MM3DGS SLAM: Multi-modal 3D Gaussian Splatting for SLAM Using Vision, Depth, and Inertial Measurements
Simultaneous localization and mapping is essential for position tracking and scene understanding. 3D Gaussian-based map representations enable photorealistic reconstruction and real-time rendering of scenes using multiple posed cameras. We show for the first time that using 3D Gaussians for map representation with unposed camera images and inertial measurements can enable accurate SLAM. Our method, MM3DGS, addresses the limitations of prior neural radiance field-based representations by enabling faster rendering, scale awareness, and improved trajectory tracking. Our framework enables keyframe-based mapping and tracking utilizing loss functions that incorporate relative pose transformations from pre-integrated inertial measurements, depth estimates, and measures of photometric rendering quality. We also release a multi-modal dataset, UT-MM, collected from a mobile robot equipped with a camera and an inertial measurement unit. Experimental evaluation on several scenes from the dataset shows that MM3DGS achieves 3x improvement in tracking and 5% improvement in photometric rendering quality compared to the current 3DGS SLAM state-of-the-art, while allowing real-time rendering of a high-resolution dense 3D map.

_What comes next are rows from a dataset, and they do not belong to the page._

-- ==== Sys2Proof/Machine/EvContext.lean ====
section
/-! DEFINITION. Saving and restoring teams: page faults, pre-emption, the Stable frame, and what ends a team by an error; soft
errors and the end of a snapshot (15 R316 to R325, 04 R104, 06 R154, 16 R348, 17 R371). -/

namespace Sys2Proof.Machine

open Sys2Proof

/-! ## When a team is blocked (14 R304) -/

/-- A pipe still holds back a group that waits at it: its slots are all in use, or its queue is empty and it is open (06 R141, R143). -/
def Pipe.full (x : Pipe) : Bool := x.depth ≤ (x.tiles.filter (fun t => !t.spill)).length
def Pipe.bare (x : Pipe) : Bool := !x.closed && x.tiles.all (fun t => t.st != .committed)

/-- The pipe of the package at which a stalled group waits, and whether it waits to produce (a far pipe is never full and never
empty for the monitor, 06 R153, log 28). A group whose pipe has come to have a free slot, or a tile, is no longer stalled, be it that it has
not issued again (06 R155). -/
def State.stallPipe (s : State) (l g : Nat) : Option (Nat × Bool) :=
  let find (f : Pipe → List Nat) (held : Pipe → Bool) : Option Nat := (s.pipesOf l).find? (fun k => match s.pipe k with
    | some p => p.xlink == 0 && (f p).contains g && held p
    | none => false)
  match (s.grp g).cwait with
  | .stall .pipeFull => (find (fun p => p.acqWait) Pipe.full).map (fun k => (k, true))
  | .stall .pipeEmpty => (find (fun p => p.getWait) Pipe.bare).map (fun k => (k, false))
  | .stall _ | .none | .claim | .settle _ _ _ | .presettle _ _ | .rein | .flip _ => none

/-- The stalls of a blocked team; none when the team is not blocked. Of a team that stops they are as it stood then. -/
def State.teamStalls (s : State) (t : Team) : Option (List (Nat × Bool)) :=
  let stalls := t.gids.filterMap (s.stallPipe t.launch)
  let ok (g : Nat) : Bool :=
    let x := s.grp g
    ((s.stallPipe t.launch g).isSome || x.cwait == .stall .barrier) && !x.sys && x.laneQ.all (fun e => e.posted)
  if t.saving != 0 then t.blocked
  else if t.gids.all ok && !stalls.isEmpty then some stalls else none

/-! ## Stopping a team (R316, R320) -/

/-- A group stops at its next instruction boundary, stalled FAULT (R307): its waits are given up, its claim withdrawn; what it has sent or
taken it awaits. One in a handler, or about to enter one, stops at its return. -/
def State.stopGroup (s : State) (g : Nat) : State :=
  let x := s.grp g
  let trap := match x.pend with
    | some (.trap _ _ _ _ _) => true
    | some (.pf _ _ _ _) => false
    | none => false
  if x.sys || trap then s
  else (s.dropClaim g).onGrp g (fun y => { y with
    halted := true, cwait := y.cwait.stopped (.stall .fault), lwait := y.lwait.stopped (.stall .fault) })

/-- A team stops to be saved: 1 for a pre-emption, 2 for a page fault. -/
def State.stopTeam (s : State) (t reason : Nat) : State :=
  let b := s.teamStalls (s.team t)
  let s := s.onTeam t (fun x => { x with saving := reason, blocked := b })
  (s.team t).gids.foldl State.stopGroup s

/-! ## The Stable and its frames (R317, R321, R322) -/

/-- The physical address of a frame. -/
def Part.frameBase (p : Part) (n : Nat) : Nat := bits p.stable.toNat 21 31 * 2 ^ 21 + 2 ^ 21 + 65536 * n

/-- The chunks of 64 KiB that the Stable holds beside the saved launch state. -/
def Part.chunks (p : Part) : Nat := 32 * (bits p.stable.toNat 0 13 - 1)

/-- The lowest run of n free chunks. -/
def Part.alloc (p : Part) (n : Nat) : Option Nat :=
  (List.range p.chunks).find? (fun f => f + n ≤ p.chunks && p.saved.all (fun v => f + n ≤ v.frame || v.frame + v.chunks ≤ f))

/-- Rounds up to a multiple of m. -/
def roundUp (m n : Nat) : Nat := (n + m - 1) / m * m

/-- The areas of a frame: offsets of the lane area of each group of the team in order, of the accumulators, the window and the
team area, and the frame's size. -/
structure Layout where
  lane : List Nat
  acc  : Nat
  win  : Nat
  team : Nat
  size : Nat
  deriving DecidableEq, Repr

/-- The layout of a frame of groups with these register counts. -/
def layoutOf (counts : List Nat) (acc scratch niq : Nat) : Layout :=
  let lane := counts.foldl (fun l c => l ++ [l.getLast?.getD 0xA000 + 128 * c + 512]) [0xA000]
  let a := roundUp 4096 (lane.getLast?.getD 0xA000)
  let w := roundUp 4096 (a + 1024 * acc)
  let t := roundUp 4096 (w + scratch)
  { lane := lane, acc := a, win := w, team := t, size := roundUp 65536 (t + 256 + 2056 * niq) }

/-- LANEPOS of a group (R322). -/
def Group.lanePos (x : Group) : Nat :=
  let k := (x.laneQ.takeWhile (fun e => e.posted)).length
  (if x.started then x.lpc % 2 ^ 20 + 2 ^ 20 + k * 2 ^ 28 else 0) + x.laneQ.length * 2 ^ 24

/-- The fields of a group record: offset, size and value (R322). -/
def Group.fields (x : Group) : List (Nat × Nat × Nat) :=
  let k := (x.laneQ.takeWhile (fun e => e.posted)).length
  [(0, 8, x.pc.toNat), (8, 4, x.lanePos)]
    ++ (List.range 64).map (fun r => (0x10 + 8 * r, 8, if r == 0 then 0 else (x.g.get 0 r).toNat))
    ++ [(0x210, 4, x.q.toNat / 2 * 2 + 1), (0x214, 4, x.fmt.toNat), (0x218, 4, x.role.toNat), (0x21C, 4, x.count),
        (0x220, 4, x.bc.toNat), (0x224, 4, (x.bphase.map Prod.snd).getD 0), (0x228, 8, x.stackLim.toNat),
        (0x230, 2, ((List.range 16).map (fun b => if (x.buf.find b).isSome then 2 ^ b else 0)).sum)]
    ++ (List.range 16).filterMap (fun b => (x.buf.find b).map (fun r => (0x240 + 32 * b, 32, r.toNat)))
    ++ ((List.range x.laneQ.length).zip x.laneQ).flatMap (fun e =>
      let o := 0x440 + 32 * e.1
      [(o, 8, e.2.arg.toNat),
       (o + 8, 4, e.2.block + b2n e.2.nr * 2 ^ 20 + b2n e.2.posted * 2 ^ 21 + b2n (x.started && e.1 == k) * 2 ^ 22),
       (o + 12, 4, e.2.fmt.toNat), (o + 16, 4, e.2.count), (o + 20, 4, e.2.result.toNat)])

/-- The fields of a group's lane area (R321). -/
def Group.laneFields (x : Group) : List (Nat × Nat × Nat) :=
  let o := 128 * x.count
  (List.range x.count).flatMap (fun r => (List.range 32).map (fun l => (128 * r + 4 * l, 4, (x.v.get 0 (32 * r + l)).toNat)))
    ++ (List.range 7).map (fun k => (o + 4 * k, 4, (x.p.get 0 (k + 1)).toNat))
    ++ (List.range 32).map (fun l => (o + 32 + l, 1, x.dc.get 0 l)) ++ [(o + 64, 4, x.cm.toNat)]
    ++ (List.range 32).map (fun l => (o + 128 + 4 * l, 4, (x.gen.get 0 l).toNat))

/-- The kind number of a matrix operation in its record (log 26). -/
def MatKind.num : MatKind → Nat
  | .mma => 0
  | .mmaV => 1
  | .mmv => 2

/-- The fields of a matrix record (R321; the places in the record are the model's, log 26). -/
def MatOp.fields (m : MatOp) (gidx : Nat) : List (Nat × Nat × Nat) :=
  [(0, 1, m.kind.num), (1, 1, gidx), (2, 1, b2n m.zero), (4, 4, m.batch.toNat), (8, 8, m.region.toNat)]
    ++ ((List.range 4).map (fun k => (16 + 8 * k, 8, (m.regs.getD k 0).toNat))) ++ [(48, 4, m.fmt.toNat), (52, 4, m.chunks)]

/-- Writes fields at a base address, for a partition. -/
def State.putFields (s : State) (p base : Nat) (l : List (Nat × Nat × Nat)) : State :=
  l.foldl (fun s e => s.physSet p (base + e.1) e.2.1 e.2.2) s

/-- Writes bytes at a physical address for a partition, line by line: what lies outside the partition, or past its NETBOUND, is not reached
(17 R355, R358). -/
def State.physStore (s : State) (p pa : Nat) (bs : List Byte) : State :=
  (linePieces pa bs.length).foldl (fun s e =>
    if s.inPart p e.1 && s.homeOk p (s.masterDeck p) e.1 then s.homeWrite e.1 ((bs.drop (e.1 - pa)).take e.2) else s.dropPacket p) s

/-- The group index of a slot of a team. -/
def Team.gidxOf (t : Team) (g : Nat) : Nat := ((t.slots.find? (fun h => h.slot == g % 64)).map (fun h => h.gidx)).getD 0

/-- Writes a team's frame (R321, R322). -/
def State.writeFrame (s : State) (base : Nat) (t : Team) (groups : List (Nat × Group)) (mats : List MatOp) (reason va kind : Nat) : State :=
  let counts := (List.range t.groups).map (fun k => ((groups.find? (fun e => e.1 == k)).map (fun e => e.2.count)).getD 0)
  let y := layoutOf counts t.acc t.scratch t.niq
  let s := s.physStore t.part base (List.replicate y.size 0)
  let x := s.launch t.launch
  let s := s.putFields t.part base
    ([(0, 8, reason), (8, 8, t.lin), (16, 4, (x.map (fun l => l.queue)).getD 0), (20, 4, (x.map (fun l => l.index)).getD 0), (24, 8, t.stage),
      (32, 2, t.groups), (34, 2, t.vregs), (36, 4, t.acc), (40, 4, t.scratch), (44, 4, t.niq), (48, 8, t.area.getD 0),
      (56, 8, y.acc), (64, 8, y.win), (72, 8, y.team), (80, 8, va), (88, 8, kind)])
  let s := ((List.range mats.length).zip mats).foldl (fun s e => s.putFields t.part (base + 0x1000 + 64 * e.1) (e.2.fields (t.gidxOf (e.2.gid % 2 ^ 32)))) s
  let s := groups.foldl (fun s e =>
    (s.putFields t.part (base + 0x2000 + 2048 * e.1) e.2.fields).putFields t.part (base + y.lane.getD e.1 0) e.2.laneFields) s
  let s := s.putFields t.part (base + y.acc) ((List.range (256 * t.acc)).map (fun i => (4 * i, 4, (t.tileElem (i / 256) (i / 16 % 16) (i % 16)).toNat)))
  let s := s.physStore t.part (base + y.win) (t.winBytes 0 t.scratch)
  let bars := (List.range 16).flatMap (fun k =>
    let b := t.bars.get barEmpty k
    [(16 * k, 4, b.arrived), (16 * k + 4, 4, b.expect), (16 * k + 8, 4, b.phase)])
  let qs := (List.range t.niq).flatMap (fun k =>
    let q := t.queue k
    (256 + 2056 * k, 8, q.length) :: ((List.range q.length).zip q).map (fun e => (256 + 2056 * k + 8 + 8 * e.1, 8, e.2.toNat)))
  s.putFields t.part (base + y.team) (bars ++ qs)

同时定位与地图构建对于位置跟踪和场景理解至关重要。基于三维高斯的地图表示方法能够使用多个摆放的摄像头实现场景的真实感重建和实时渲染。我们首次展示了使用三维高斯进行地图表示,结合未摆放摄像头图像和惯性测量,可以实现准确的SLAM。我们的方法,MM3DGS,通过使渲染更快、具有尺度意识和改进的轨迹跟踪,解决了之前基于神经辐射场表示的限制。我们的框架利用关键帧进行映射和跟踪,使用损失函数整合了从预集成的惯性测量、深度估计和光度渲染质量度量中得到的相对姿态变换。我们还发布了一个多模态数据集,UT-MM,该数据集由装备有摄像头和惯性测量单元的移动机器人收集。在数据集的几个场景上进行的实验评估显示,与当前3DGS SLAM的最新技术相比,MM3DGS在跟踪上实现了3倍的改进,在光度渲染质量上改进了5%,同时允许实时渲染高分辨率的密集三维地图。